• Directions for this task
Every line between the top of the data below and the line with "def rangesMeet (a", both ends included, must be retyped exactly.
-=-=-
/-! ## Slice records (R25, R27, R28) -/

def sEgress (r : BitVec 128) : Nat := rf r 121 108
def sWqCount (r : BitVec 128) : Nat := rf r 107 91
def sWqBase (r : BitVec 128) : Nat := rf r 90 75
def sCqCount (r : BitVec 128) : Nat := rf r 74 60
def sCqBase (r : BitVec 128) : Nat := rf r 59 46
def sCclk (r : BitVec 128) : Nat := rf r 45 44
def sSealed (r : BitVec 128) : Bool := rb r 43
def sClusters (r : BitVec 128) : Nat := rf r 42 23

/-- Two ranges share a number. -/
def rangesMeet (a n b m : Nat) : Bool := decide (a < b + m ∧ b < a + n)

/-- Two slice records share a cluster or a queue number (R25). -/
def slicesMeet (r t : BitVec 128) : Bool :=
  sClusters r &&& sClusters t != 0 || rangesMeet (sWqBase r) (sWqCount r) (sWqBase t) (sWqCount t)
    || rangesMeet (sCqBase r) (sCqCount r) (sCqBase t) (sCqCount t)

/-- A slice record that BAD_FIELD rejects for slice `n` (R27, R28). -/
def sliceBad (s : State) (n : Nat) (r : BitVec 128) : Bool :=
  sClusters r == 0 || decide (sWqCount r = 0 ∨ 65536 < sWqBase r + sWqCount r ∨ sCqCount r = 0 ∨ 16384 < sCqBase r + sCqCount r
    ∨ sCclk r = 3 ∨ 8192 < sEgress r) || s.slices.any fun k v => k != n && v.state != .disabled && slicesMeet r v.record

/-- The record names a quarantined cluster (R28). -/
def sliceQuarantined (s : State) (r : BitVec 128) : Bool := (bitsOf (sClusters r) 20).any fun c => (getC s c).quarantined

/-- Calendar slots of the other slices once every write has taken effect. -/
def otherShares (s : State) (n : Nat) : Nat :=
  s.slices.fold (fun (a : Nat) k v => if k = n ∨ v.state = .disabled then a else a + sEgress (v.shadow.getD v.record)) 0

/-- The record's share does not fit (R28). -/
def shareFull (s : State) (n : Nat) (r : BitVec 128) : Bool := decide (8192 < otherShares s n + sEgress r)

/-- The slice record as it is read, with STATE (R27). -/
def sliceWord (v : SliceSt) : BitVec 128 :=
  rset v.record 22 21 (match v.state with | .disabled => 0 | .enabled => 1 | .draining => 2)

/-- Replace a slice. -/
def setS (s : State) (n : Nat) (v : SliceSt) : State := { s with slices := s.slices.set n v }

/-- Bits of the record that a command writes. -/
def sliceWritten : Nat := maskOf [(121, 23)]

/-- The record of a SLICE_CREATE or SLICE_MODIFY payload. -/
def slicePayload (d : Desc) : BitVec 128 := BitVec.ofNat 128 (byt d.body 16 31 &&& sliceWritten)

/-- The RWS fields of a record: CCLK_SEL of a sealed slice is locked (R27). -/
def sliceShadowed (r : BitVec 128) : Nat := if sSealed r then maskOf [(121, 108)] else maskOf [(121, 108), (45, 44)]

/-- Row of SLICE_CREATE and SLICE_MODIFY. -/
def rowSlice (opcode : Nat) : HRow :=
  { opcode := opcode, d0 := true, lenOk := fun _ n => n == 32, named := fun _ _ => [(7, 0), (128 + 121, 128 + 21)] }

/-- SLICE_CREATE's own part: locked fields at once, RWS fields at the next epoch (R27, R445). -/
def sliceCreate (d : Desc) (s : State) : State × Ans :=
  let n := byt d.body 0 0
  let r := slicePayload d
  failIf (decide (31 < n) || sliceBad s n r) .badField s <|
  failIf ((getS s n).state == .draining) .busy s <|
  failIf ((getS s n).state != .disabled || sliceQuarantined s r) .badState s <|
  failIf (shareFull s n r) .noHeadroom s <|
    let now : BitVec 128 := BitVec.ofNat 128 (r.toNat &&& (sliceWritten - sliceShadowed r))
    let s := setS s n { record := now, shadow := some r, state := .enabled }
    ((bitsOf (sClusters r) 20).foldl clockDue s, .done)

/-- The row of SLICE_CREATE (R30, R460). -/
def rowSliceCreate : HRow :=
  rowSlice 0x0310

/-- SLICE_CREATE (R30, R460). -/
def execSliceCreate (d : Desc) (s : State) : Res := runHuavo rowSliceCreate sliceCreate d s

/-- SLICE_MODIFY's own part. -/
def sliceModify (d : Desc) (s : State) : State × Ans :=
  let n := byt d.body 0 0
  let r := slicePayload d
  let v := getS s n
  failIf (decide (31 < n) || sliceBad s n r) .badField s <|
  failIf (v.state == .draining) .busy s <|
  failIf (v.state == .disabled || sliceQuarantined s r) .badState s <|
  failIf (differ v.record r (sliceWritten - sliceShadowed v.record)) .busy s <|
  failIf (shareFull s n r) .noHeadroom s <|
    (setS s n { v with shadow := some (merge v.record r (sliceShadowed v.record)) }, .done)

/-- The row of SLICE_MODIFY (R30, R445, R447). -/
def rowSliceModify : HRow :=
  rowSlice 0x0311

/-- SLICE_MODIFY (R30, R445, R447). -/
def execSliceModify (d : Desc) (s : State) : Res := runHuavo rowSliceModify sliceModify d s

/-- Some tenant domain is bound to a slice (R26). -/
def sliceBound (s : State) (n : Nat) : Bool := s.domains.any fun k v => k != 0 && v.state != .free && v.slice == n

/-- SLICE_DESTROY's own part. -/
def sliceDestroy (d : Desc) (s : State) : State × Ans :=
  let n := byt d.body 0 0
  let v := getS s n
  failIf (decide (31 < n)) .badField s <|
  failIf (v.state == .draining) .busy s <|
  failIf (v.state == .disabled || sliceBound s n) .badState s (setS s n { v with state := .draining }, .accept (.slice n))

/-- The row of SLICE_DESTROY (R30). -/
def rowSliceDestroy : HRow :=
  fixedRow 0x0312 1 [(0, 0)] (d0 := true)

/-- SLICE_DESTROY (R30). -/
def execSliceDestroy (d : Desc) (s : State) : Res := runHuavo rowSliceDestroy sliceDestroy d s

/-- SLICE_QUERY's own part. -/
def sliceQuery (d : Desc) (s : State) : State × Ans :=
  let n := byt d.body 0 0
  failIf (decide (31 < n)) .badField s <|
  failIf ((getS s n).state == .draining) .busy s (s, .done (sliceWord (getS s n)).toNat)
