-- ==== Sys2Proof/Machine/Dispatch.lean ====
section
/-! DEFINITION. One arm for each command: a direct call of its meaning. -/

namespace Sys2Proof.Machine
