-- ==== Sys2Proof/Safety.lean ====
section
/-! DEFINITION. What a safe run is, and the words that claims are written in: what every step keeps, what a reset of the
node leaves, when a Huavo command reaches its own part, and how it then ends. -/

namespace Sys2Proof.Machine

/-! ## What every step keeps -/

/-- The bytes of the bulk window stand in their one canonical form (R269). -/
def State.bulkOk (s : State) : Prop := memWf s.bulk = true

/-- A bit that is 1 in the first number is 1 in the second. -/
def BitsKept {n : Nat} (x y : BitVec n) : Prop := x &&& y = x

/-- No fuse that was blown is whole again: the life-cycle fuses, the owner slots and FUSE_ROOT (R415). -/
structure FusesKept (x y : Fuses) : Prop where
  prov : BitsKept x.lcProv y.lcProv
  oper : BitsKept x.lcOper y.lcOper
  ret : BitsKept x.lcRet y.lcRet
  scrap : BitsKept x.lcScrap y.lcScrap
  owner0 : BitsKept x.owner0 y.owner0
  owner1 : BitsKept x.owner1 y.owner1
  owner2 : BitsKept x.owner2 y.owner2
  owner3 : BitsKept x.owner3 y.owner3
  root : BitsKept x.fuseRoot y.fuseRoot
  wafer : y.romDigest = x.romDigest ∧ y.vendorDigest = x.vendorDigest ∧ y.serial = x.serial

/-- A step that went on, from one state to the next. -/
def Steps (s t : State) : Prop := step s = .next t

/-! ## What a reset of the whole node leaves (R501) -/

/-- Everything is at its reset value but the fuses, the node's place in its partition, the reset's own boot record and the
model's bookkeeping. -/
def Cleared (s t : State) : Prop :=
  t = { State.reset with
    pending := s.pending, out := t.out, free := s.free, nodeNo := s.nodeNo, partition := s.partition,
    sec := { fuses := s.sec.fuses, draws := s.sec.draws, keys := s.sec.keys }, boot := t.boot }

/-! ## Huavo commands -/

/-- A descriptor is fetched, passes the checks that all commands share (R436, R453 steps 1 and 2), and the host serves the
buffer its payload stands in. -/
def reaches (r : HRow) (d : Desc) (s : State) : Bool :=
  fetchable s d && !waitsForTests r s && (huavoChecks r d (fetchCmd s d)).isNone
    && (!d.ptr || (hostStatus d.env.host).isNone)

/-- The state in which the own part of a fetched command runs (R443, R404). -/
def atBody (d : Desc) (s : State) : State := touchSession (fetchCmd s d) d

/-- Of every command that reaches its own part and meets a condition there: `exec` answers the next state in which the
command's effect has happened and its answer is written. -/
def Does (run : Desc → Instr) (r : HRow) (pre : Desc → State → Prop) (effect : Desc → State → State × Ans) : Prop :=
  ∀ d s, reaches r d s = true → pre d (atBody d s) →
    exec (run d) s = .next (finishAns r d (effect d (atBody d s)).1 (effect d (atBody d s)).2)

/-- The same of a command whose effect is said by what holds after it: `post` relates the state in which its own part ran
with the state that part left and its answer. -/
def Ends (run : Desc → Instr) (r : HRow) (pre : Desc → State → Prop) (post : Desc → State → State → Ans → Prop) : Prop :=
  ∀ d s, reaches r d s = true → pre d (atBody d s) →
    ∃ u a, exec (run d) s = .next (finishAns r d u a) ∧ post d (atBody d s) u a

/-! ## Management messages -/

/-- Of every management message that is delivered, keeps R348 and meets a condition: `exec` answers the next state in which
its effect has happened. -/
def OnMessage (run : Mgmt → Instr) (len : Mgmt → Nat) (named : Mgmt → List (Nat × Nat)) (pre : Mgmt → State → Prop)
    (effect : Mgmt → State → State) : Prop :=
  ∀ m s, trafficOff (clockTo s m.now) = false → nodeReachable (clockTo s m.now) m.src = true →
    mgmtOk m (len m) (named m) = true → pre m (clockTo s m.now) → exec (run m) s = .next (effect m (clockTo s m.now))

/-- A management message that breaks R348 is counted, and one that does not reach this node has no effect. -/
def DropsBad (run : Mgmt → Instr) (len : Mgmt → Nat) (named : Mgmt → List (Nat × Nat)) : Prop :=
  ∀ m s, ((trafficOff (clockTo s m.now) = true ∨ nodeReachable (clockTo s m.now) m.src = false) →
      exec (run m) s = .next (clockTo s m.now))
    ∧ (trafficOff (clockTo s m.now) = false → nodeReachable (clockTo s m.now) m.src = true →
      mgmtOk m (len m) (named m) = false → exec (run m) s = .next (count (clockTo s m.now) 2 0 3))

/-! ## Messages of work queues -/

/-- The message that stands at LOW of its queue may be delivered: it has completely arrived and was not refused (R329). -/
structure AtLow (s : State) (m : MsgRef) (op : Nat) (q : QueueSt) (r : RecvMsg) : Prop where
  queue : getWq s m.queue = some q
  low : q.low = m.msgId
  ready : q.state = .ready
  here : q.recv.get? m.msgId = some r
  whole : r.complete = true
  op : r.op = op
  taken : r.refused = none

/-- An answer has completely arrived, and the request it answers is open (R311). -/
structure AnswerIn (s : State) (m : MsgRef) (op : Nat) (q : QueueSt) (r : RecvMsg) (w : SendMsg) : Prop where
  queue : getWq s m.queue = some q
  here : q.recv.get? (2 ^ 32 + m.msgId) = some r
  request : q.sent.get? m.msgId = some w
  whole : r.complete = true
  op : r.op = op
  waiting : w.completed = false

/-! ## Words of single statements -/

/-- The node has its identity, and the SPDM connection of a port has negotiated the node's algorithms (R398, R401). -/
structure Negotiated (s : State) (p : Port) : Prop where
  full : spdmFull s = true
  identity : s.boot.identityFault = false
  negotiated : (getConn s p).negotiated = true
  expected : (getConn s p).unexpected = false

/-- The record with which a HEAT_CREATE makes its heat (R235): the payload's, with the port and the domain it came by. -/
def heatRec (d : Desc) : BitVec 192 := rset (rset (heatPayload d) 105 105 d.port.val) 104 99 d.domain.toNat

/-- The heat a HEAT_CREATE makes, before its sizes are known. -/
def freshHeat (d : Desc) : HeatSt := { record := heatRec d, func := d.func, selRec := selRecReset }

/-- The record that a HEAT_SET asks for (R236). -/
def heatAsked (d : Desc) (h : HeatSt) : BitVec 192 := merge h.record (heatPayload d) heatWritten

/-- Units of a core's scratch hold a row of bytes, as far as the row fits the scratch. -/
def UnitsAt (s : State) (u : Uop) (addr fmt n data : Nat) : Prop :=
  n ≤ 16384 → ∀ j, j < n → ∃ x, s.scratch.get? (unitKey u.cl.val u.core.val (addr + j)) = some x ∧ x.fmt = fmt
    ∧ x.data = BitVec.ofNat 512 (data / 2 ^ (512 * j))

/-- Units of a core's scratch hold a row of numbers in a format. -/
def RowAt (s : State) (u : Uop) (addr fmt : Nat) (l : List Num) : Prop :=
  UnitsAt s u addr fmt (ceilDiv (rowBytesOf fmt l.length) 64) (encodeRow fmt l)

/-- Of the scratch, only `n` units of an operation's core are written. -/
def WritesOnly (s t : State) (u : Uop) (addr n : Nat) : Prop :=
  ∀ k, (∀ j, j < n → k ≠ unitKey u.cl.val u.core.val (addr + j)) → t.scratch.get? k = s.scratch.get? k

end Sys2Proof.Machine
end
-=-=-
• Response to this exercise
/-! ## Slice records (R25, R27, R28) -/

def sEgress (r : BitVec 128) : Nat := rf r 121 108
def sWqCount (r : BitVec 128) : Nat := rf r 107 91
def sWqBase (r : BitVec 128) : Nat := rf r 90 75
def sCqCount (r : BitVec 128) : Nat := rf r 74 60
def sCqBase (r : BitVec 128) : Nat := rf r 59 46
def sCclk (r : BitVec 128) : Nat := rf r 45 44
def sSealed (r : BitVec 128) : Bool := rb r 43
def sClusters (r : BitVec 128) : Nat := rf r 42 23

/-- Two ranges share a number. -/
def rangesMeet (a n b m : Nat) : Bool := decide (a < b + m ∧ b < a + n)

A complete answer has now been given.